Por Fernando Molica em 05 de junho de 2008 | Comentários (10)

Agora é definitivo: o advogado gaúcho Antonio Expedito Carvalho Perera, personagem do meu livro “O homem que morreu três vezes” (Record, 2003), está oficialmente morto. De acordo com o advogado Hugo Xavier da Costa, contratado por Cristina (filha única de Perera), nesta quarta-feira esgotou-se o prazo para que fosse apresentado recurso contra a decisão do juiz Leonyz Lopes Campos da Silva, do Tribunal de Justiça de Goiás.

No último dia 22 de abril, o juiz reconheceu o que está explícito no livro: Perera e Paulo Parra são a mesma pessoa. Parra – nome assumido por Perera para fugir à perseguição de órgãos de segurança europeus – morreu no dia 1º. de março de 1996, foi cremado e suas cinzas estão no cemitério de Bettola, na Itália. Na sentença, o juiz declara a morte presumida de Perera e determina que o “cartório do registro civil competente” faça “o assento do óbito de Antonio Expedito Carvalho Perera”. A certidão de óbito de Parra está publicada em “O homem que morreu três vezes”.

Ex-militante anticomunista, Perera, no fim dos anos 60, aproximou-se da Vanguarda Popular Revolucionária (VPR), escondeu em seu apartamento o capitão Carlos Lamarca – que desertara do Exército -, foi preso, torturado e banido do país em 1971. Perera foi um dos 70 presos políticos libertados em troca da soltura do embaixador suíço no Brasil, seqüestrado por organizações guerrilheiras de esquerda. Na Europa, ele se transformou em aliado de Illich Ramírez Sánchez, “Carlos”, o terrorista mais procurado nos anos 70.

Esta foi a segunda decisão da justiça goiana favorável à ação iniciada por Cristina Perera, filha de Expedito. Em dezembro de 2005, a morte de Perera também tinha sido reconhecida judicialmente. Mas, no início de 2006, o deputado federal José Mentor (PT-SP) deu entrada num recurso em nome do próprio Perera – que era seu cunhado. Para isso, ele se valeu de uma procuração passada por Perera para seu pai, Firmino, em 1971, ao ser banido. O pai de Perera substabeleceu a procuração para Mentor – mas, de acordo com o advogado Hugo Xavier da Costa, a justiça goiana acabou decidindo que a procuração tinha perdido a validade com a morte de Firmino, ocorrida em 2003. Mesmo assim, o processo em primeira instância teve que ser refeito.
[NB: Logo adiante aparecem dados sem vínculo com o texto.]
/-- An atomic of a thread: a commit point (R180, R184). In global memory it takes its place in the core store order,
and its old value is pending until it is performed; one to scratchpad, or one whose line is logged, is performed at
once (R291, R301, R368). A helper thread reads zero (R11). -/
def atomTurn (size n : Nat) (host : Bool) (f : LaneEnv → Thread → BitVec 5 × DWord × DWord) (d a o : Code) : Turn1 :=
  fun r s t =>
    let e := s.env r t.cid
    let x := s.thread t
    let c := s.crew t.cid
    let col := s.crewCol t.cid
    let ea := s.actEa c.wid (eaOf e x a o size)
    let old (v : Nat) : PendVal := .words ((List.range (size / 4)).map fun i => BitVec.ofNat 32 (v / 2 ^ (32 * i)))
    let fin (s1 : State) (v : PendVal) : State := (s1.commitAt r t).updThread t (tookLong r.pos d n v)
    if x.helper then some (fin s (old 0))
    else match x.sealedOwn r.wordAddr with
      | some m => some (fin (s.commitAt r t) ((s.commitAt r t).atomicResult col m (size / 4)))
      | none =>
        if s.sharedWait c.wid ea then none
        else (access s t ea size (.atomic host)).bind fun (s1, k, dst) =>
          let p := f e x
          let ordered := inGlobal dst && !s1.logged (s1.wg c.wid) ea
          let s2 := s1.commitHere r t
          if s1.sealsOwn t r.wordAddr ordered then none
          else if ordered then
            some (fin (s2.release t.cid (heldOf r s t ea k 0 (.atomic p.1 p.2.1 p.2.2))) (.atomic (s2.col col).seqNext))
          else match s2.readFailure r.wordAddr r.word ea k size with
            | some v => some (fin s2 v)
            | none => ((s2.settleSeen col t).bind fun s3 =>
                s3.performAtomic c.wid t.cid c.idx t.tid ea dst k p.1 p.2.1 p.2.2).map fun y => fin y.2 (old y.1.toNat)

/-- The fences, the stash words, prefetch and the word that only commits (R120, R188 to R193). -/
def fenceOf : Instr → Option Turn1
  | .region => some fun r s t => some (idleTurn r (s.commitAt r t) t)
  | .fence e => some fun r s t =>
      let wid := (s.crew t.cid).wid
      if (s.thread t).helper then some (idleTurn r (s.commitAt r t) t)
      else
        let s1 := (s.commitHere r t).refindStash wid
        let c := (s1.wg wid).col
        (s1.performed c t e.toNat).bind fun s2 =>
          let s3 := (if 4 ≤ e.toNat then s2.flushStash wid fun _ => true else s2).acquired c e.toNat
          if 4 ≤ e.toNat ∧ (s3.stashStuck wid fun _ => true).isSome then none
          else some (idleTurn r (s3.commitAt r t) t)
  | .pfenceRind => some fun r s t =>
      let c := s.crewCol t.cid
      if (s.thread t).helper then some (idleTurn r (s.commitAt r t) t)
      else ((s.commitHere r t).performed c t 2).map fun s1 =>
        idleTurn r ((s1.updCol c (Column.askSeal 0)).commitAt r t) t
  | .pfenceRindWait => some fun r s t =>
      if (s.thread t).helper then some (idleTurn r (s.commitAt r t) t)
      else match (r.kept.find? fun p => p.1 == t).map (·.2) with
      | none => none
      | some n => if n ≤ (s.col (s.crewCol t.cid)).lastSeal then some (idleTurn r (s.commitAt r t) t) else none
  | .pfenceKeep => some fun r s t => some (idleTurn r ((persistFence r s t).commitAt r t) t)
  | .pfenceKeepWait => some fun r s t => match (r.kept.find? fun p => p.1 == t).map (·.2) with
      | none =>
        let s1 := persistFence r s t
        if s1.keepPending t (s1.thread t).keepEpoch then none else some (idleTurn r (s1.commitAt r t) t)
      | some n => if s.keepPending t n then none else some (idleTurn r (s.commitAt r t) t)
  | .stashMap d a b => some (afterPops (bCodes b) fun r s t =>
      let e := s.env r t.cid
      let x := s.thread t
      let w := s.wg (s.crew t.cid).wid
      let v := (e.readB64 x b).toNat
      let g := e.read64 x a
      let fin (s1 : State) (n : Word) : State := s1.updThread t (tookLong r.pos d 1 (.words [n]))
      if x.helper then some (fin s 0xffffffff#32)
      else if (s.stashErr w g (v % 2 ^ 32) (v / 2 ^ 32)).isSome then none
      else
        let i := ((List.range 16).find? fun j => !w.stash.any fun y => y.idx == j).getD 0
        let new : StashEntry := ⟨i, v % 2 ^ 32, v / 2 ^ 32, g, (s.stashIa w.wid g (v / 2 ^ 32)).getD 0, []⟩
        some (fin ((s.updWg w.wid fun y => { y with stash := y.stash ++ [new] }).dropStashLines w.wid [new])
          (BitVec.ofNat 32 i)))
  | .stashUnmap b => some (afterPops (bCodes b) (stashTurn false b))
  | .stashFlush b => some (afterPops (bCodes b) (stashTurn true b))
  | .prefetch a b => some (afterPops (bCodes b) fun r s t =>
      let e := s.env r t.cid
      let x := s.thread t
      match (if x.helper then none else s.prefetchLine (s.crew t.cid).wid (e.read64 x a)) with
      | none => some (idleTurn r s t)
      | some (s1, ia, k) =>
        let missing := (List.range 8).filter fun i => ((s.col (s.crewCol t.cid)).l1Sector (ia + 16 * i)).isNone
        if (e.readB x b).getLsbD 0 = true ∨ ptrSpace (e.read64 x a) ≠ 0 ∨ (s.stashAt ia).isSome ∨ missing = [] then
          some (idleTurn r s1 t)
        else (s1.missAt (s.crewCol t.cid) t.cid (ia / 128) k missing true false).map fun s2 => idleTurn r s2 t)
  | _ => none
where
  /-- The thread's later stores to the persistent window stay behind its earlier ones (R190). -/
  persistFence (r : Run) (s : State) (t : TRef) : State :=
    (s.commitHere r t).updThread t fun x => { x with keepEpoch := x.keepEpoch + 1 }
  /-- The entry that b names, or all of them, is written back and stays mapped only if `stays` (R192). -/
  stashTurn (stays : Bool) (b : BSrc) : Turn1 := fun r s t =>
    let x := s.thread t
    let n := (s.env r t.cid).readB x b
    let w := s.wg (s.crew t.cid).wid
    let sel (y : StashEntry) : Bool := n == 0xffffffff#32 || y.idx == n.toNat
    let s1 := (s.refindStash w.wid).flushStash w.wid sel
    if x.helper then some (idleTurn r s t)
    else if (n ≠ 0xffffffff#32 ∧ ¬ w.stash.any sel) ∨ (s1.stashStuck w.wid sel).isSome then none
    else some (idleTurn r (if stays then s1
      else (s1.updWg w.wid fun y => { y with stash := y.stash.filter fun z => !sel z }).dropStashLines w.wid
        (w.stash.filter sel)) t)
Em novembro de 2005 (ver aqui), os jornais italianos publicaram que o Ministério Público de lá abrira, também com base nas informações de “O homem que morreu três vezes”, uma investigação contra a mulher com quem Perera/Parra vivera no país. A mulher, que se apresentava como “Amanda Castello” acabou admitindo que Parra era Perera e que seu nome era falso. O livro revelou que ela e Parra usavam passaportes brasileiros falsificados.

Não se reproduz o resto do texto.